И те и другие при этом говорят о необходимости вести разумную языковую политику. Но какую? Запретительную? Разрешительную? Превентивно-регулирующую? Что есть нормирование, кодификация в наши дни?
Вкратце изложу свое мнение на этот счет.
Русская традиция нормирования языка, при всем ее богатстве и многогранности, есть, в сущности, традиция, во-первых, европейская, и, во-творых, классицистическая. Несколько сгущая краски, можно утверждать, что это преимущественно “галлоцентрическая” традиция. То, что было начато поэтами Плеяды, затем развито пуристами и наконец отлито в классицистический канон Н.Буало и последователями, — все это и есть русская (российская) традиция кодифицирования языка. Она глубинно не изменилась со времен ломоносовского “трехштилья”.
Онтологическая сущность европейской “нормософии” заключается в представлении о своего рода трансцендентальности, незыблемости нормы. Все понимают, что речь, а затем и язык изменяются. Но изменение нормы воспринимается в рамках данной доктрины исключительно механистически. То есть одни слова, формы, конструкции в язык как бы “входят” на законных правах неологизмов, другие — “выходят” как устаревшие. Получается нечто вроде “вечного нормативного сосуда”, в котором периодически понемногу меняют “воду”. Все опять же понимают, что русский литературный язык развивается. Но последние два с лишним века жизни русской языковой нормы, изученные и описанные нашей лингвистикой достаточно полно и обстоятельно, тем не менее, осмыслены как некий “количественный” линейный процесс, где “количество” не переходит в “качество”. Вспышки эсхатологических опасений сменялись жизнеутверждающими диагнозами, и наоборот. Но не более того. Есть множество интереснейших периодизаций истории русского литературного языка, но все они строятся по принципу преемственности (“Пушкин роди Гоголя”, “Гоголь роди …” и т.д.), что по сути конечно же верно, но не позволяет ответить на ряд совершенно “детских” вопросов. Например, почему Радищев и Булгаков, пушкинский “Пророк” и шукшинский “Чудик” стоят в школьной программе рядом, вернее, выступают в одном “лингвоонтологическом” статусе.
В отличие от европейской традиции индийская, к примеру, построена по принципу, который можно в рабочем порядке назвать принципом ретроспективной мультинормы.
Последовательно менявшие друг друга в индийской традиции ведийский язык, ведийский санскрит, эпический санскрит, классический санскрит, различные другие модификации санскрита (типа буддийского и джайнского), наконец, современный хинди — все это как бы историческое, ретроспективное содружество норм, которые, кстати, мирно сосуществовали с пракритами, которые являются аналогами наших территориальных диалектов.
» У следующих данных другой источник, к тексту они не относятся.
-- ==== Sys2Proof/WellFormed.lean ====
section
/-! DEFINITION. What an instruction's operands and the parameters must satisfy. The width of every
field but a buffer address stands in its type; an address is `P_ADDR_W` bits wide (00_scope.md R16,
44_facade.md R228), which is a parameter. -/

namespace Sys2Proof

/-- A buffer address fits the host address width (30_encoding.md R85); zero fits every width. -/
def addrFits (addrWidth a : Nat) : Bool := a == 0 || decide (a < 2 ^ addrWidth)

/-- `base + n` does not overflow the host address width (44_facade.md R228 (b)). -/
def spanFits (addrWidth base n : Nat) : Bool := addrFits addrWidth (base + n)

/-- An instruction can be spelled on a block with addresses of `addrWidth` bits. -/
def Instr.wellFormed (addrWidth : Nat) : Instr → Bool
  | .cmd0 | .cmd1 | .cmd8 _ | .cmd12 | .cmd16 | .cmd17 _ | .cmd18 _ | .cmd24 _ | .cmd25 _ | .cmd55
  | .acmd41Hcs0 | .acmd41Hcs1 | .cmd58 _ => true
  | .startBlockRx base | .startBlockTx base | .startMultiTx base => addrFits addrWidth base
  | .stopTran | .dataRespAccepted _ | .r1Valid _ | .r1Unresolved _ | .idleFiller | .cardReady => true
  | .status q | .init q | .read q | .write q | .ioctl q => addrFits addrWidth q.buf
  | .xchg _ | .rx | .waitReady | .select | .deselect | .setSpeed _ => true

/-- The parameter bounds of 00_scope.md R12; a model refuses other values. -/
def Params.ok (p : Params) : Bool := decide (1 ≤ p.nResp) && decide (100 ≤ p.powerupBytes)

end Sys2Proof
end

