-- ==== Sys2Proof/Laws/Transport.lean ====
section
/-! SUPPORT. What the card port, the tick port and the bounded waits can do. -/

namespace Sys2Proof.Machine

/-- What everything below the sector sequences can do: draws and exchanges, and register writes of which
`g` says the extent (`g old new` is `new` with those registers put back to `old`). -/
structure CardStep (g : Regs → Regs → Regs) (s t : State) : Prop where
  same : t = { s with
    env := t.env
    wire := t.wire
    regs := t.regs }
  regs : g s.regs t.regs = s.regs
  transport : s.env.transport = none → t.env.transport = none
  ticks : t.env.tickFair = s.env.tickFair
  wire : ∃ l, t.wire = s.wire ++ l ∧ ∀ e ∈ l, e.isXchg = true

/-- Putting registers back once is enough. -/
structure Restores (g : Regs → Regs → Regs) : Prop where
  refl : ∀ a, g a a = a
  last : ∀ a b c, g a (g b c) = g a c

/-- The tick register put back. -/
def Regs.waitRestored (old new : Regs) : Regs := { new with t0 := old.t0 }

theorem restores_wait : Restores Regs.waitRestored := ⟨fun _ => rfl, fun _ _ _ => rfl⟩
theorem restores_framer : Restores Regs.framerRestored := ⟨fun _ => rfl, fun _ _ _ => rfl⟩
theorem restores_block : Restores Regs.blockRestored := ⟨fun _ => rfl, fun _ _ _ => rfl⟩
theorem restores_sector : Restores Regs.sectorRestored := ⟨fun _ => rfl, fun _ _ _ => rfl⟩
theorem restores_negotiation : Restores Regs.negotiationRestored := ⟨fun _ => rfl, fun _ _ _ => rfl⟩

/-- No restriction on the registers written. -/
def Regs.anyRestored (old _new : Regs) : Regs := old

theorem restores_any : Restores Regs.anyRestored := ⟨fun _ => rfl, fun _ _ _ => rfl⟩

section
variable {g g' : Regs → Regs → Regs} {s t u : State}

theorem CardStep.refl (hg : Restores g) (s : State) : CardStep g s s :=
  ⟨rfl, hg.refl _, id, rfl, [], by simp, by simp⟩

theorem CardStep.trans (hg : Restores g) (h : CardStep g s t) (h' : CardStep g t u) : CardStep g s u where
  same := by rw [h'.same, h.same]
  regs := by rw [← hg.last s.regs t.regs, h'.regs, h.regs]
  transport := h'.transport ∘ h.transport
  ticks := h'.ticks.trans h.ticks
  wire := by
    obtain ⟨l, hl, hx⟩ := h.wire
    obtain ⟨l', hl', hx'⟩ := h'.wire
    refine ⟨l ++ l', by rw [hl', hl, List.append_assoc], fun e he => ?_⟩
    rcases List.mem_append.mp he with he | he
    · exact hx e he
    · exact hx' e he

theorem CardStep.weaken (hg : ∀ a b, g a b = a → g' a b = a) (h : CardStep g s t) : CardStep g' s t :=
  ⟨h.same, hg _ _ h.regs, h.transport, h.ticks, h.wire⟩

theorem Keeps.weaken {α : Type} {m : M α} (hg : ∀ a b, g a b = a → g' a b = a)
    (h : Keeps (CardStep g) m) : Keeps (CardStep g') m :=
  fun s a t hm => (h s a t hm).weaken hg

theorem CardStep.cfg (h : CardStep g s t) : t.cfg = s.cfg := by rw [h.same]
theorem CardStep.seq (h : CardStep g s t) : t.seq = s.seq := by rw [h.same]
theorem CardStep.mem (h : CardStep g s t) : t.mem = s.mem := by rw [h.same]
theorem CardStep.cs (h : CardStep g s t) : t.cs = s.cs := by rw [h.same]
theorem CardStep.speed (h : CardStep g s t) : t.speed = s.speed := by rw [h.same]
theorem CardStep.busy (h : CardStep g s t) : t.busy = s.busy := by rw [h.same]
theorem CardStep.status (h : CardStep g s t) : t.status = s.status := by rw [h.same]
theorem CardStep.version (h : CardStep g s t) : t.version = s.version := by rw [h.same]
theorem CardStep.delivered (h : CardStep g s t) : t.delivered = s.delivered := by rw [h.same]
theorem CardStep.inbox (h : CardStep g s t) : t.inbox = s.inbox := by rw [h.same]
theorem CardStep.regions (h : CardStep g s t) : t.regions = s.regions := by rw [h.same]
Любой современный образованный индус знает что-нибудь из “Бхагавадгиты”, то есть из эпического санскрита “Махабхараты”. В сущности это то же наше “Мой дядя самых честных правил…”. (“Отче наш” или “Боян бо вещий” — это, скорее, “русский ведийский”). Конечно, в данном случае речь идет о тысячелетнем развитии языка, а не о нескольких веках, как в нашем случае. Но, на мой взгляд, современные попытки объединить Фонвизина с Пелевиным как некое потенциальное единое нормативное целое не вполне корректны.
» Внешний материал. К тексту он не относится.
/-! Writing a block. -/

theorem keeps_streamOut (base i k : Nat) : Keeps (CardStep Regs.blockRestored) (streamOut base i k) := by
  have hg := restores_block
  induction k generalizing i with
  | zero => exact keeps_pure hg _
  | succ k ih =>
    exact keeps_bind hg (keeps_writeRegs fun _ => rfl) fun _ => keeps_bind hg (keeps_look hg _) fun _ =>
      keeps_bind hg (keeps_xchg hg _) fun _ => ih _

theorem keeps_readDataResponse : Keeps (CardStep Regs.blockRestored) readDataResponse :=
  have hg := restores_block
  keeps_bind hg (keeps_rx hg) fun _ => keeps_bind hg (keeps_writeRegs fun _ => rfl) fun _ => keeps_pure hg _

theorem keeps_sendBlock (base size : Nat) (token : Byte) :
    Keeps (CardStep Regs.blockRestored) (sendBlock base size token) :=
  have hg := restores_block
  keeps_bind hg (keeps_writeRegs fun _ => rfl) fun _ => keeps_bind hg (keeps_xchg hg _) fun _ =>
    keeps_bind hg (keeps_streamOut _ _ _) fun _ => keeps_bind hg (keeps_sendBytes hg _) fun _ =>
      keeps_bind hg keeps_readDataResponse fun _ =>
        keeps_bind hg (keeps_waitReady.weaken wait_block) fun _ => keeps_pure hg _

/-- A block write never writes the buffer (R191). -/
theorem keeps_writeBlock (base size : Nat) (token : Byte) :
    Keeps (CardStep Regs.blockRestored) (writeBlock base size token) :=
  have hg := restores_block
  keeps_bind hg (keeps_waitReady.weaken wait_block) fun _ =>
    keeps_ite (keeps_sendBlock _ _ _) (keeps_pure hg _)

theorem keeps_stopTran : Keeps (CardStep Regs.waitRestored) stopTran :=
  have hg := restores_wait
  keeps_bind hg (keeps_xchg hg _) fun _ => keeps_bind hg (keeps_rx hg) fun _ =>
    keeps_bind hg keeps_waitReady fun _ => keeps_pure hg _

theorem ends_streamOut (base i k : Nat) (hs : F → s.env.transport = none) :
    Ends F (streamOut base i k) s fun _ t => F → t.env.transport = none := by
  induction k generalizing s i with
  | zero => exact hs
  | succ k ih =>
    simp only [streamOut, pointAt, memRead, ends_bind, ends_writeRegs, ends_look]
    refine ends_xchg hs (ih _ ?_)
    exact fun hF => by simp [hs hF]

theorem ends_readDataResponse (hs : F → s.Fair) :
    Ends F readDataResponse s fun _ t => F → t.Fair := by
  simp only [readDataResponse, ends_bind, ends_writeRegs, ends_pure]
  exact ends_rx (open_of_fair hs) (fair_same (fair_exchanged hs 0xFF) rfl rfl)

theorem ends_sendBlock (base size : Nat) (token : Byte) (hs : F → s.Fair) :
    Ends F (sendBlock base size token) s fun _ _ => True := by
  simp only [sendBlock, ends_bind, ends_writeRegs, ends_pure]
  refine ends_xchg (fun hF => (hs hF).transport) ?_
  refine ((ends_streamOut base 0 size ?_).and (keeps_streamOut base 0 size _)).mono fun _ u hu => ?_
  · exact open_of_fair (fair_same (fair_exchanged hs token) rfl rfl)
  have hu' := hu.2.fair (fair_same (fair_exchanged hs token) rfl rfl)
  refine ((ends_sendBytes _ hu.1).and (keeps_sendBytes restores_any _ _)).mono fun _ v hv => ?_
  exact (ends_readDataResponse (hv.2.fair hu')).mono fun _ w hw => (ends_waitReady hw).mono fun _ _ _ => trivial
Думаю, можно, как минимум, говорить о классическом русском нормативном языке и о новом русском языке. Или: о первой норме и второй норме. Термины, разумеется, условны. “Первая норма” — это классика XIX века и многое из XX (составить перечень текстов, определяющих норму, — дело не такое уж легкое и, главное, долгое, на которое здесь нет места; ограничусь констатацией). “Вторая норма” — это многое из XX века, и находится она сейчас в стадии формирования. Вероятно (и эта мысль уже неоднократно уже выдвигалась лингвистами), “норма-2” будет не только и не столько “литературным языком”, сколько языком СМИ, Интернета. Повторю: Россия продолжает быть логоцентричной страной, но мы должны признать, что литературоцентричной она быть перестала.
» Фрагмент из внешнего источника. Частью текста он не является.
theorem commit_readOcr {d d' ocr : List Byte} (hd : d.length = 6) (hd' : d'.length = 6) (ho : ocr.length = 4)
    (hf : Fed s (reply d 0x00 ++ (ocr ++
      ((if highCapacity s.cfg (payloadWord ocr) = true then [] else reply d' 0x00) ++ rest)))) :
    Commit readOcr s .sdv2Plus rest := by
  have hf' : Fed { s with seq := .v2ReadOcr } _ := ⟨hf.cfg, hf.transport, hf.answers⟩
  obtain ⟨t, h1, h2, h3, -, hc⟩ := fed_command (idx := 58) 0x00000000 (dest := true) (payload := ocr) (by decide) hd
    (by decide) ho (fun _ => rfl) hf'
  have h3 : t.regs.extOut = some (payloadWord ocr) := h3
  have hc : t.cfg = s.cfg := hc
  obtain ⟨u, h5, h6⟩ := commit_configureV2 (s := { t with regs := { t.regs with
      ocr := some (payloadWord ocr)
      pendVer := some .sdv2Plus } }) (rest := rest) hd' rfl rfl ⟨h2.cfg, h2.transport, by
    simp only [hc]
    exact h2.answers⟩
  refine ⟨u, ?_, h6⟩
  have hx : readReg (fun x => x.extOut) t = .ok (payloadWord ocr) t := by simp [readReg, h3]
  exact bind_ok_iff.mpr ⟨_, _, rfl, bind_ok_iff.mpr ⟨_, t, h1, bind_ok_iff.mpr ⟨_, t, hx, bind_ok_iff.mpr ⟨_, _, rfl, h5⟩⟩⟩⟩

/-- A command-like procedure answered with `st` (and nothing left over). -/
def FedCall (m : M Byte) (l : List Byte) (st : Byte) : Prop :=
  ∀ (s : State) (rest : List Byte), Fed s (l ++ rest) → ∃ t, m s = .ok st t ∧ Fed t rest ∧ t.cfg = s.cfg

theorem fedCall_command {idx : BitVec 6} (arg : Word) {d : List Byte} {st : Byte} (hi : idx ≠ 0)
    (hp : hasPayload idx = false) (hd : d.length = 6) (hst : unresolved st = false) :
    FedCall (command idx arg false) (reply d st) st := fun s rest hf => by
  obtain ⟨t, h1, h2, -, -, h5⟩ := fed_command (idx := idx) arg (dest := false) (payload := []) hi hd hst (by simp [hp])
    (by simp [hp]) (rest := rest) hf
  exact ⟨t, h1, h2, h5⟩

theorem fedCall_acmd41Hcs {d : List Byte} {st : Byte} (hd : d.length = 6) (hst : unresolved st = false) :
    FedCall acmd41Hcs (reply d st) st := fun s rest hf =>
  fedCall_command s.cfg.hcsArg (by decide) rfl hd hst s rest hf

/-- A CMD55 pair (30_encoding.md R73). -/
theorem fedCall_pair {m : M Byte} {d d' : List Byte} {st55 st : Byte} (hd : d.length = 6) (h55 : unresolved st55 = false)
    (hm : FedCall m (reply d' st) st) : FedCall (appCommand m) (reply d st55 ++ reply d' st) st := fun s rest hf => by
  rw [List.append_assoc] at hf
  obtain ⟨t, h1, h2, h3⟩ := fedCall_command (idx := 55) 0x00000000 (by decide) rfl hd h55 s _ hf
  obtain ⟨u, g1, g2, g3⟩ := hm t rest h2
  exact ⟨u, bind_ok_iff.mpr ⟨_, t, h1, g1⟩, g2, g3.trans h3⟩

/-- The attempt that clears ends its loop (R165, R168, R169). -/
theorem fed_attempt {m : M Byte} {l : List Byte} (hm : FedCall m l 0x00) (done k : Nat) (hf : Fed s (l ++ rest)) :
    ∃ t, attempts m done (k + 1) s = .ok true t ∧ Fed t rest ∧ t.cfg = s.cfg := by
  obtain ⟨t, h1, h2, h3⟩ := hm { s with regs := { s.regs with iter := some (done + 1) } } rest
    ⟨hf.cfg, hf.transport, hf.answers⟩
  exact ⟨t, bind_ok_iff.mpr ⟨_, _, rfl, bind_ok_iff.mpr ⟨_, t, h1, rfl⟩⟩, h2, h3⟩

/-- Attempts that never clear exhaust their loop (R168). -/
theorem fed_exhausted {m : M Byte} {l : List Byte} {st : Byte} (hm : FedCall m l st) (hne : st ≠ 0x00) (done k : Nat)
    (hf : Fed s ((List.replicate k l).flatten ++ rest)) :
    ∃ t, attempts m done k s = .ok false t ∧ Fed t rest ∧ t.cfg = s.cfg := by
  induction k generalizing s done with
  | zero => exact ⟨s, rfl, hf, rfl⟩
  | succ k ih =>
    rw [List.replicate_succ, List.flatten_cons, List.append_assoc] at hf
    obtain ⟨t, h1, h2, h3⟩ := hm { s with regs := { s.regs with iter := some (done + 1) } } _
      ⟨hf.cfg, hf.transport, hf.answers⟩
    obtain ⟨u, g1, g2, g3⟩ := ih (done + 1) h2
    have hk : commandOk st = false := by simpa [commandOk] using hne
    refine ⟨u, bind_ok_iff.mpr ⟨_, _, rfl, bind_ok_iff.mpr ⟨_, t, h1, ?_⟩⟩, g2, g3.trans h3⟩
    simpa [hk] using g1

theorem commit_configureLegacy {w : Version} {d : List Byte} (hd : d.length = 6) (hf : Fed s (reply d 0x00 ++ rest)) :
    Commit (configureLegacy w) s w rest := by
  obtain ⟨u, h1, h2⟩ := commit_setBlockLength (s := { s with
    regs := { s.regs with pendVer := some w }
    seq := .blockSizeConfig }) (w := w) hd rfl ⟨hf.cfg, hf.transport, hf.answers⟩
  exact ⟨u, h1, h2⟩

/-- CMD8 accepted or not, its echo read (R163). -/
theorem fed_cmd8 {d echo : List Byte} {st : Byte} (hd : d.length = 6) (he : echo.length = 4)
    (hst : unresolved st = false) (hf : Fed s (reply d st ++ (echo ++ rest))) :
    ∃ t, cmd8 true s = .ok st t ∧ Fed t rest ∧ t.regs.extOut = some (payloadWord echo) ∧ t.cfg = s.cfg := by
  obtain ⟨t, h1, h2, h3, -, h5⟩ := fed_command (idx := 8) s.cfg.r7Pattern (dest := true) (payload := echo) (by decide) hd hst
    he (fun _ => rfl) hf
  exact ⟨t, h1, h2, h3, h5⟩

/-- The discarded bytes of each command. -/
def Discards (d : Nat → List Byte) : Prop := ∀ k, (d k).length = 6

/-- An SD v2 card (R163 to R167). -/
theorem commit_v2 {d : Nat → List Byte} {st55 : Byte} {echo ocr : List Byte} (hd : Discards d) (h55 : unresolved st55 = false)
    (he : echo.length = 4) (hm : echoMatches s.cfg (payloadWord echo) = true) (ho : ocr.length = 4)
    (hf : Fed s (v2Answers s.cfg d st55 echo ocr ++ rest)) : Commit interfaceCheck s .sdv2Plus rest := by
  unfold v2Answers at hf
  simp only [List.append_assoc] at hf
  obtain ⟨t, h1, h2, h3, h4⟩ := fed_cmd8 (s := { s with seq := .ifCond }) (hd 1) he (by decide)
    ⟨hf.cfg, hf.transport, hf.answers⟩
  have h4 : t.cfg = s.cfg := h4
  have hx : readReg (fun x => x.extOut) t = .ok (payloadWord echo) t := by simp [readReg, h3]
  have hpair := fedCall_pair (d := d 2) (d' := d 3) (hd 2) h55 (fedCall_acmd41Hcs (hd 3) (by decide : unresolved 0x00 = false))
  obtain ⟨u, g1, g2, g3⟩ := fed_attempt (s := { t with
      regs := { t.regs with r7 := some (payloadWord echo) }
      seq := .v2Acmd41 }) hpair 0 (Config.initIter - 1) (by
    rw [List.append_assoc]
    exact ⟨h2.cfg, h2.transport, h2.answers⟩)
  have g3 : u.cfg = s.cfg := Eq.trans g3 h4
  obtain ⟨v, k1, k2⟩ := commit_readOcr (s := u) (rest := rest) (hd 4) (hd 5) ho (by rw [g3]; exact g2)
  refine ⟨v, bind_ok_iff.mpr ⟨_, _, rfl, bind_ok_iff.mpr ⟨_, t, h1, ?_⟩⟩, k2⟩
  rw [if_pos (by rfl)]
  refine bind_ok_iff.mpr ⟨_, t, hx, bind_ok_iff.mpr ⟨_, _, rfl, bind_ok_iff.mpr ⟨_, _, rfl, ?_⟩⟩⟩
  have hm' : echoMatches t.cfg (payloadWord echo) = true := by rw [h4]; exact hm
  refine Eq.trans (congrFun (if_pos hm') _) ?_
  exact bind_ok_iff.mpr ⟨_, _, rfl, bind_ok_iff.mpr ⟨_, u, g1, k1⟩⟩

/-- CMD8 turned down, then what the legacy path commits (R163, R168). -/
theorem commit_legacy {d : Nat → List Byte} {st8 : Byte} {echo l : List Byte} {w : Version} (hd : Discards d)
    (h8 : unresolved st8 = false) (h8' : st8 ≠ 0x01) (he : echo.length = 4) (hf : Fed s (reply (d 1) st8 ++ (echo ++ l)))
    (h : ∀ t : State, Fed t l → Commit legacyPath t w rest) : Commit interfaceCheck s w rest := by
  obtain ⟨t, h1, h2, -, -⟩ := fed_cmd8 (s := { s with seq := .ifCond }) (rest := l) (hd 1) he h8
    ⟨hf.cfg, hf.transport, hf.answers⟩
  obtain ⟨u, g1, g2⟩ := h t h2
  refine ⟨u, bind_ok_iff.mpr ⟨_, _, rfl, bind_ok_iff.mpr ⟨_, t, h1, ?_⟩⟩, g2⟩
  rw [if_neg (by simpa [Config.cmd8Accept] using h8')]
  exact g1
Думается, что многое может нам дать и китайская традиция. Конечно, иероглифика — принципиально иной лингво-культурологический код. Иероглиф словно бы “преодолевает” время и делает любую историческую линейность априорно вторичной. Но тем не менее: из сакраментальных китайских “шу” (эпос, летописи), “ши” (заплачки, частушки и т.п.), “и” (диалектика, философия) и “ли” (ритуал, этикет) нам, россиянам, очень полезно может быть именно “ли”, которое, кстати, особенно настойчиво выделял Конфуций. Ритуал, в том числе и языковой, есть, согласно Конфуцию, — скрепа, стержень традиции. В России именно ритуал является наиболее уязвимым и “плавающим” моментом языка и культуры. “Языковой ритуал” сдачи вступительного экзамена в вуз, к примеру. Замена сочинения (сочинению-“хрии” в России более двухсот лет) на “глобалистский” ЕГЭ может показаться мелочью в нашем “линейном” мышлении. В “синтетико-иероглифическом” же мышлении Конфуция подобная замена явилась бы катастрофой. Интересно, кстати (к вопросу о разнице между древним и современным Китаем): единственная большая страна, которая ввела “безоговорочный” ЕГЭ, — это Китай. Посмотрим, чем кончится сия измена конфуцианской традиции…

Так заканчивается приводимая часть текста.